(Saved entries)
---------------

/-- Is a part the same in two states? -/
def Field.same (s t : State) : Field → Prop
  | .free => t.free = s.free
  | .reply => t.reply = s.reply
  | .regs => t.regs = s.regs
  | .win => t.win = s.win
  | .grade => t.grade = s.grade
  | .failed => t.failed = s.failed
  | .map => t.map = s.map
  | .handovers => t.handovers = s.handovers
  | .lateSteps => t.lateSteps = s.lateSteps
  | .rots => t.rots = s.rots
  | .cores => t.cores = s.cores
  | .dev => t.dev = s.dev
  | .regions => t.regions = s.regions
  | .pools => t.pools = s.pools
  | .tlb => t.tlb = s.tlb
  | .wcache => t.wcache = s.wcache
  | .walks => t.walks = s.walks
  | .walkFaults => t.walkFaults = s.walkFaults
  | .inval => t.inval = s.inval
  | .dma => t.dma = s.dma
  | .vlog => t.vlog = s.vlog
  | .glog => t.glog = s.glog
  | .slog => t.slog = s.slog
  | .ifr => t.ifr = s.ifr
  | .cnt => t.cnt = s.cnt
  | .crema => t.crema = s.crema
  | .cremaJobs => t.cremaJobs = s.cremaJobs
  | .tdi => t.tdi = s.tdi
  | .spdm => t.spdm = s.spdm
  | .ide => t.ide = s.ide
  | .tdiStream => t.tdiStream = s.tdiStream
  | .rasWin => t.rasWin = s.rasWin
  | .rasBins => t.rasBins = s.rasBins
  | .rasCool => t.rasCool = s.rasCool
  | .escal => t.escal = s.escal
  | .fab => t.fab = s.fab
  | .fenceRecs => t.fenceRecs = s.fenceRecs
  | .progImages => t.progImages = s.progImages
  | .epochs => t.epochs = s.epochs
  | .nextTable => t.nextTable = s.nextTable
  | .hostOut => t.hostOut = s.hostOut
  | .islCopy => t.islCopy = s.islCopy
  | .mcIrq => t.mcIrq = s.mcIrq
  | .cgl => t.cgl = s.cgl
  | .brs => t.brs = s.brs
  | .lnk => t.lnk = s.lnk
  | .laneRecs => t.laneRecs = s.laneRecs
  | .guards => t.guards = s.guards
  | .grpPend => t.grpPend = s.grpPend
  | .fec => t.fec = s.fec
  | .cells => t.cells = s.cells
  | .maskRun => t.maskRun = s.maskRun
  | .tm => t.tm = s.tm
  | .retiredQ => t.retiredQ = s.retiredQ
  | .mbx => t.mbx = s.mbx
  | .notices => t.notices = s.notices
  | .epPtr => t.epPtr = s.epPtr
  | .msix => t.msix = s.msix
  | .msixOut => t.msixOut = s.msixOut
  | .lost => t.lost = s.lost
  | .parts => t.parts = s.parts
  | .dying => t.dying = s.dying
  | .siloOut => t.siloOut = s.siloOut
  | .rampWait => t.rampWait = s.rampWait
  | .repairs => t.repairs = s.repairs
  | .repaired => t.repaired = s.repaired
  | .testing => t.testing = s.testing
  | .witOrder => t.witOrder = s.witOrder
  | .witRun => t.witRun = s.witRun
  | .witAt => t.witAt = s.witAt
  | .fatalAt => t.fatalAt = s.fatalAt
  | .trip => t.trip = s.trip
  | .fuses => t.fuses = s.fuses
  | .flash => t.flash = s.flash
  | .bank0 => t.bank0 = s.bank0
  | .bank1 => t.bank1 = s.bank1
  | .boot => t.boot = s.boot

/-- A number for each part. -/
def Field.bit : Field → Nat
  | .free => 0 | .reply => 1 | .regs => 2 | .win => 3 | .grade => 4 | .failed => 5 | .map => 6 | .handovers => 7
  | .lateSteps => 8 | .rots => 9 | .cores => 10 | .dev => 11 | .regions => 12 | .pools => 13 | .tlb => 14 | .wcache => 15
  | .walks => 16 | .walkFaults => 17 | .inval => 18 | .dma => 19 | .vlog => 20 | .glog => 21 | .slog => 22 | .ifr => 23
  | .cnt => 24 | .crema => 25 | .cremaJobs => 26 | .tdi => 27 | .spdm => 28 | .ide => 29 | .tdiStream => 30 | .rasWin => 31
  | .rasBins => 32 | .rasCool => 33 | .escal => 34 | .fab => 35 | .fenceRecs => 36 | .progImages => 37 | .epochs => 38
  | .nextTable => 39 | .hostOut => 40 | .islCopy => 41 | .mcIrq => 42 | .cgl => 43 | .brs => 44 | .lnk => 45 | .laneRecs => 46
  | .guards => 47 | .grpPend => 48 | .fec => 49 | .cells => 50 | .maskRun => 51 | .tm => 52 | .retiredQ => 53 | .mbx => 54
  | .notices => 55 | .epPtr => 56 | .msix => 57 | .msixOut => 58 | .lost => 59 | .parts => 60 | .dying => 61 | .siloOut => 62
  | .rampWait => 63 | .repairs => 64 | .repaired => 65 | .testing => 66 | .witOrder => 67 | .witRun => 68 | .witAt => 69
  | .fatalAt => 70 | .trip => 71 | .fuses => 72 | .flash => 73 | .bank0 => 74 | .bank1 => 75 | .boot => 76

/-- Every part of the state but those listed is as it was. -/
def SameBut (l : List Field) (s t : State) : Prop := ∀ f, f ∉ l → f.same s t

/-- Every part. -/
def allFields : List Field :=
  [.free, .reply, .regs, .win, .grade, .failed, .map, .handovers, .lateSteps, .rots, .cores, .dev, .regions, .pools,
   .tlb, .wcache, .walks, .walkFaults, .inval, .dma, .vlog, .glog, .slog, .ifr, .cnt, .crema, .cremaJobs, .tdi,
   .spdm, .ide, .tdiStream, .rasWin, .rasBins, .rasCool, .escal, .fab, .fenceRecs, .progImages, .epochs, .nextTable,
   .hostOut, .islCopy, .mcIrq, .cgl, .brs, .lnk, .laneRecs, .guards, .grpPend, .fec, .cells, .maskRun, .tm,
   .retiredQ, .mbx, .notices, .epPtr, .msix, .msixOut, .lost, .parts, .dying, .siloOut, .rampWait, .repairs,
   .repaired, .testing, .witOrder, .witRun, .witAt, .fatalAt, .trip, .fuses, .flash, .bank0, .bank1, .boot]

---------------

### What you will do
Transcribe each line of the data above, unaltered, from the one where "t.vlog = s.vlog" appears to the one where "t.repaired = s.repaired" appears, inclusive of both.

### Answer to the problem
  | .vlog => t.vlog = s.vlog
  | .glog => t.glog = s.glog
  | .slog => t.slog = s.slog
  | .ifr => t.ifr = s.ifr
  | .cnt => t.cnt = s.cnt
  | .crema => t.crema = s.crema
  | .cremaJobs => t.cremaJobs = s.cremaJobs
  | .tdi => t.tdi = s.tdi
  | .spdm => t.spdm = s.spdm
  | .ide => t.ide = s.ide
  | .tdiStream => t.tdiStream = s.tdiStream
  | .rasWin => t.rasWin = s.rasWin
  | .rasBins => t.rasBins = s.rasBins
  | .rasCool => t.rasCool = s.rasCool
  | .escal => t.escal = s.escal
  | .fab => t.fab = s.fab
  | .fenceRecs => t.fenceRecs = s.fenceRecs
  | .progImages => t.progImages = s.progImages
  | .epochs => t.epochs = s.epochs
  | .nextTable => t.nextTable = s.nextTable
  | .hostOut => t.hostOut = s.hostOut
  | .islCopy => t.islCopy = s.islCopy
  | .mcIrq => t.mcIrq = s.mcIrq
  | .cgl => t.cgl = s.cgl
  | .brs => t.brs = s.brs
  | .lnk => t.lnk = s.lnk
  | .laneRecs => t.laneRecs = s.laneRecs
  | .guards => t.guards = s.guards
  | .grpPend => t.grpPend = s.grpPend
  | .fec => t.fec = s.fec
  | .cells => t.cells = s.cells
  | .maskRun => t.maskRun = s.maskRun
  | .tm => t.tm = s.tm
  | .retiredQ => t.retiredQ = s.retiredQ
  | .mbx => t.mbx = s.mbx
  | .notices => t.notices = s.notices
  | .epPtr => t.epPtr = s.epPtr
  | .msix => t.msix = s.msix
  | .msixOut => t.msixOut = s.msixOut
  | .lost => t.lost = s.lost
  | .parts => t.parts = s.parts
  | .dying => t.dying = s.dying
  | .siloOut => t.siloOut = s.siloOut
  | .rampWait => t.rampWait = s.rampWait
  | .repairs => t.repairs = s.repairs
  | .repaired => t.repaired = s.repaired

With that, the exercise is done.